Factcheck.org vs. PolitiFact on Florida Gov. Rick Scott

R Scott 4x4In June 2014, FactCheck.org and PolitiFact Florida fact checked the same ad from the Florida Democratic Party.  The ad attacked incumbent Florida Governor Rick Scott (R-Fla.).  A comparison of the fact checks helps explain why we view FactCheck.org as the current king of the fact-checking hill, with PolitiFact occupying the other end of the spectrum.

The Florida Democratic Party aired an ad accurately stating that Scott plead the Fifth Amendment 75 times during a deposition.  The ad tied that deposition to the Medicare fraud scandal involving Scott’s former company, Columbia/HCA.

FactCheck.org gets to the root of the question immediately:

The Florida Democratic Party implies that Gov. Rick Scott “took the Fifth 75 times” in lawsuits concerning his former company committing Medicare fraud. He didn’t.

 

FactCheck.org goes on to note that Scott was involved in more than one lawsuit, and took the Fifth Amendment during a civil lawsuit not connected to the Medicare fraud suit.  FactCheck.org noted Scott refused to answer only one question directly related to the fraud issue.

PolitiFact Florida saved its conclusion until the end:

We have two quibbles with the ad: the Democrats don’t specify that the deposition was from a civil business case — not the federal government’s criminal fraud investigation into Columbia/HCA. However, Scott used the Fifth Amendment due to that federal investigation.
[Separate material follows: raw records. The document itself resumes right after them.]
-- ==== Sys2Proof/Machine/Faults.lean ====
section
/-! DEFINITION. How a strand stops at an issue boundary: vector faults taken (R383 to R389), PREEMPT and SPILL_FULL
that come from outside its own instructions (R380, R382, R393), and debug halts (R398). -/

namespace Sys2Proof.Machine

/-- The scalar side of a strand stops at an issue boundary (R383 step 2): results are delivered and relaxed accesses
perform. -/
def State.stopScalar (s : State) (p : CoreId) (t : StrandId) : State :=
  let s1 := s.drainRelaxed p t
  s1.setStrand p t { s1.strand p t with muldiv := false }

/-- Whether an access beyond the package that a strand has issued is still outstanding. -/
def State.outstanding (s : State) (p : CoreId) (t : StrandId) : Bool :=
  (s.strand p t).awaitsAnswer || s.extRelaxed p t

/-- A VWAIT that is left begins again at its own address (R354): its entry is withdrawn. -/
def State.withdrawVwait (s : State) (p : CoreId) (t : StrandId) : State :=
  let st := s.strand p t
  match st.queue.getLast? with
  | none => s
  | some e =>
    let isVwait : Bool := match e.instr with
      | some i => (match i with | .vwait _ _ _ _ _ => true | _ => false)
      | none => false
    let done : Bool := match st.head with | some h => h.finished && decide (st.queue.length = 1) | none => false
    if !isVwait || done then s
    else
      let gone (w : Requester) : Bool := match w with | .elem q u _ => decide (q = p ∧ u = t ∧ st.queue.length = 1) | _ => false
      ((s.orphanExt gone).unwatch p t).setStrand p t { st with
        queue := st.queue.dropLast
        head := if st.queue.length = 1 then none else st.head
        pc := e.addr }

/-- A VWAIT that waits when a vector fault is taken (R354, R383): the strand goes back to its address, and the entry leaves
the queue unless the fault is its own (assumption 73). -/
def State.vwaitStops (s : State) (p : CoreId) (t : StrandId) : State :=
  let st := s.strand p t
  match st.queue.getLast? with
  | none => s
  | some e =>
    match e.instr with
    | some (.vwait _ _ _ _ _) =>
      s.setStrand p t { st with pc := e.addr, queue := if st.queue.length = 1 then st.queue else st.queue.dropLast }
    | _ => s

/-- Take a detected vector fault (R383 steps 2 to 5): entries from the faulting one on are held, and the trap is
entered with TEPC at the stop point. -/
def State.takeVfault (s : State) (p : CoreId) (t : StrandId) : State :=
  let s1 := s.stopScalar p t
  match (s1.strand p t).vfault with
  | none => s1
  | some f =>
    if s1.outstanding p t then s1
    else
      let s2 := (s1.leaveWait p t).vwaitStops p t
      let st := s2.strand p t
      let s3 := s2.setStrand p t { st with
        replay := st.queue.map fun (e : QEntry) => { e with early := [] }
        queue := []
        head := none
        vfault := none
        readq := st.readq.filter fun (r : ReadSlot) => r.value.isSome
        vstart := f.vstart
        vfelem := f.elem }
      s3.asStrand p t fun (x : State) => x.trapEntry f.cause false f.tval x.me.pc

/-- Take a trap that no instruction of the strand raised (R380, R393): a wait is left, with TEPC at the waiting
instruction. -/
def State.takeAsync (s : State) (p : CoreId) (t : StrandId) (cause : BitVec 16) (tval : Word) : State :=
  let s1 := s.stopScalar p t
  if s1.outstanding p t then s1
  else ((s1.leaveWait p t).withdrawVwait p t).asStrand p t fun (x : State) => x.trapEntry cause false tval x.me.pc

/-- A notification is complete when every strand that is not halted has taken PREEMPT (R393). -/
def State.noteDone (s : State) (c : CtxId) : State :=
  let k := s.ctx c
  let waits := s.cores.toList.any fun (q : Core) => decide (q.serves = some c) &&
    q.strands.toList.any fun (st : Strand) => st.preempt.isSome && !st.halted && !st.dbgHalted
  if k.pBusy && k.pWait.isNone && decide (k.resuming = []) && !waits then
    s.setCtx c { k with pBusy := false, pDone := true }
  else s

/-- Take PREEMPT (R393). -/
def State.takePreempt (s : State) (p : CoreId) (t : StrandId) : State :=
  match (s.strand p t).preempt with
  | none => s
  | some v =>
    let s1 := s.stopScalar p t
    if s1.outstanding p t then s1
    else
      let s2 := s1.setStrand p t { s1.strand p t with preempt := none }
      let s3 := s2.takeAsync p t 18 v
      match (s3.core p).serves with
      | some c => s3.noteDone c
      | none => s3

/-- Take the oldest SPILL_FULL of a launch or a held delivery (R93, R98). -/
def State.takeSpill (s : State) (p : CoreId) (t : StrandId) : State :=
  match (s.strand p t).asyncTraps with
  | [] => s
  | x :: rest =>
    let s1 := s.stopScalar p t
    if s1.outstanding p t then s1
    else
      let s2 := s1.setStrand p t { s1.strand p t with asyncTraps := rest, serving := some x }
      s2.takeAsync p t x.1 x.2

/-! ### Debug halts -/

/-- Whether the XRED at the head of a strand's queue is in progress: a debug halt waits for it (R361). -/
def Strand.xredBusy (st : Strand) : Bool :=
  match st.head, st.headInstr with
  | some h, some (.xred _ _ _ _) => !h.finished
  | _, _ => false

/-- A strand leaves its wait for a debug halt, with its pc at the waiting instruction (R398). One that re-commits held entries
goes on with that at RUN (R386). -/
def State.haltWait (s : State) (p : CoreId) (t : StrandId) : State :=
  match (s.strand p t).wait with
  | some .slot => s
  | some (.copyEnd _) => s.unpark p t
  | _ => (s.leaveWait p t).withdrawVwait p t

/-- Deliveries held at a waystation are tried again (R98). -/
def State.retryHeld (s : State) (p : CoreId) : State :=
  match (s.core p).serves with
  | some c => s.retryDeliveries p c ((s.core p).deliveries.length + 1)
  | none => s

/-- A strand as a debugger halts it: what is asked of it for a delivery is asked of another (R98). -/
def Strand.dbgStop (st : Strand) : Strand :=
  { st with
    dbgHalted := true
    dbgStep := false
    dbgAsked := false
    progress := if st.taken then st.progress else []
    asyncTraps := st.asyncTraps.filter fun (x : BitVec 16 × Word) => decide (3 < x.2.toNat) }

/-- Halt a strand for a debugger at its issue boundary (R398): what it has issued completes first, an access beyond the
package and an XRED in progress (R361) too. -/
def State.debugHalt (s : State) (p : CoreId) (t : StrandId) : State :=
  let s1 := s.stopScalar p t
  if (s1.strand p t).xredBusy || s1.outstanding p t then
    s1.setStrand p t { s1.strand p t with dbgAsked := true, dbgStep := false }
  else
    let s2 := s1.haltWait p t
    let s3 := (s2.setStrand p t (s2.strand p t).dbgStop).retryHeld p
    match (s3.core p).serves with
    | some c => s3.noteDone c
    | none => s3

/-- A halt that a debugger asks for: a strand that HALTC has halted stays as it is (R397, R398). -/
def State.dbgHalt (s : State) (p : CoreId) (t : StrandId) : State :=
  if (s.strand p t).halted || (s.strand p t).dbgHalted then s else s.debugHalt p t

/-- A debugger's RUN or STEP (R398): a debug resume sets the latch (R158), and a delivery held while every strand was halted
goes on (R98). -/
def State.dbgResume (s : State) (p : CoreId) (t : StrandId) (once : Bool) : State :=
  let st := s.strand p t
  if st.halted || st.dbgHalted || st.dbgAsked then
    ((s.setStrand p t { st with halted := false, dbgHalted := false, dbgAsked := false, dbgStep := once }).setLatch p t).retryHeld p
  else if once then s.setStrand p t { st with dbgStep := true }
  else s

/-- Whether a strand issues nothing more before it has stopped (R382, R383, R398): a debug halt is asked for, or a trap waits
that it takes at its issue boundary. None waits while it is halted, while a debugger holds it, or while TACT is 1. -/
def Strand.stopping (st : Strand) : Bool :=
  !st.stopped &&
    (st.dbgAsked || (!st.tact && (st.vfault.isSome || st.preempt.isSome || decide (st.asyncTraps ≠ []))))

/-- What a strand takes at an issue boundary before it issues, if anything (R382): a debug halt first. Nothing happens there
while an access that it has issued is outstanding. -/
def State.boundary (s : State) (p : CoreId) (t : StrandId) : Option State :=
  let st := s.strand p t
  if !st.stopping then none
  else if s.outstanding p t then (if st.relaxed = [] then none else some (s.stopScalar p t))
  else if st.dbgAsked then (if st.xredBusy then none else some (s.debugHalt p t))
  else if st.vfault.isSome then some (s.takeVfault p t)
  else if st.preempt.isSome then some (s.takePreempt p t)
  else if st.asyncTraps ≠ [] then some (s.takeSpill p t)
  else none

end Sys2Proof.Machine
end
Also, the ad refers to multiple lawsuits — Scott was deposed in separate lawsuits, but he took the Fifth Amendment 75 times in only one of them.

We rate this claim Mostly True.

 

Though PolitiFact’s rating is silly given the misleading nature of the ad, we give PolitiFact Florida extra credit for noting that Scott refused to answer each question posed to him during the civil deposition.  He even refused to answer whether he was employed.

FactCheck.org clearly identifies the fundamentally misleading nature of the ad.  In contrast, PolitiFact mentions its two “quibbles” with the ad and rates it “Mostly True.”

We appreciate FactCheck.org’s clarity.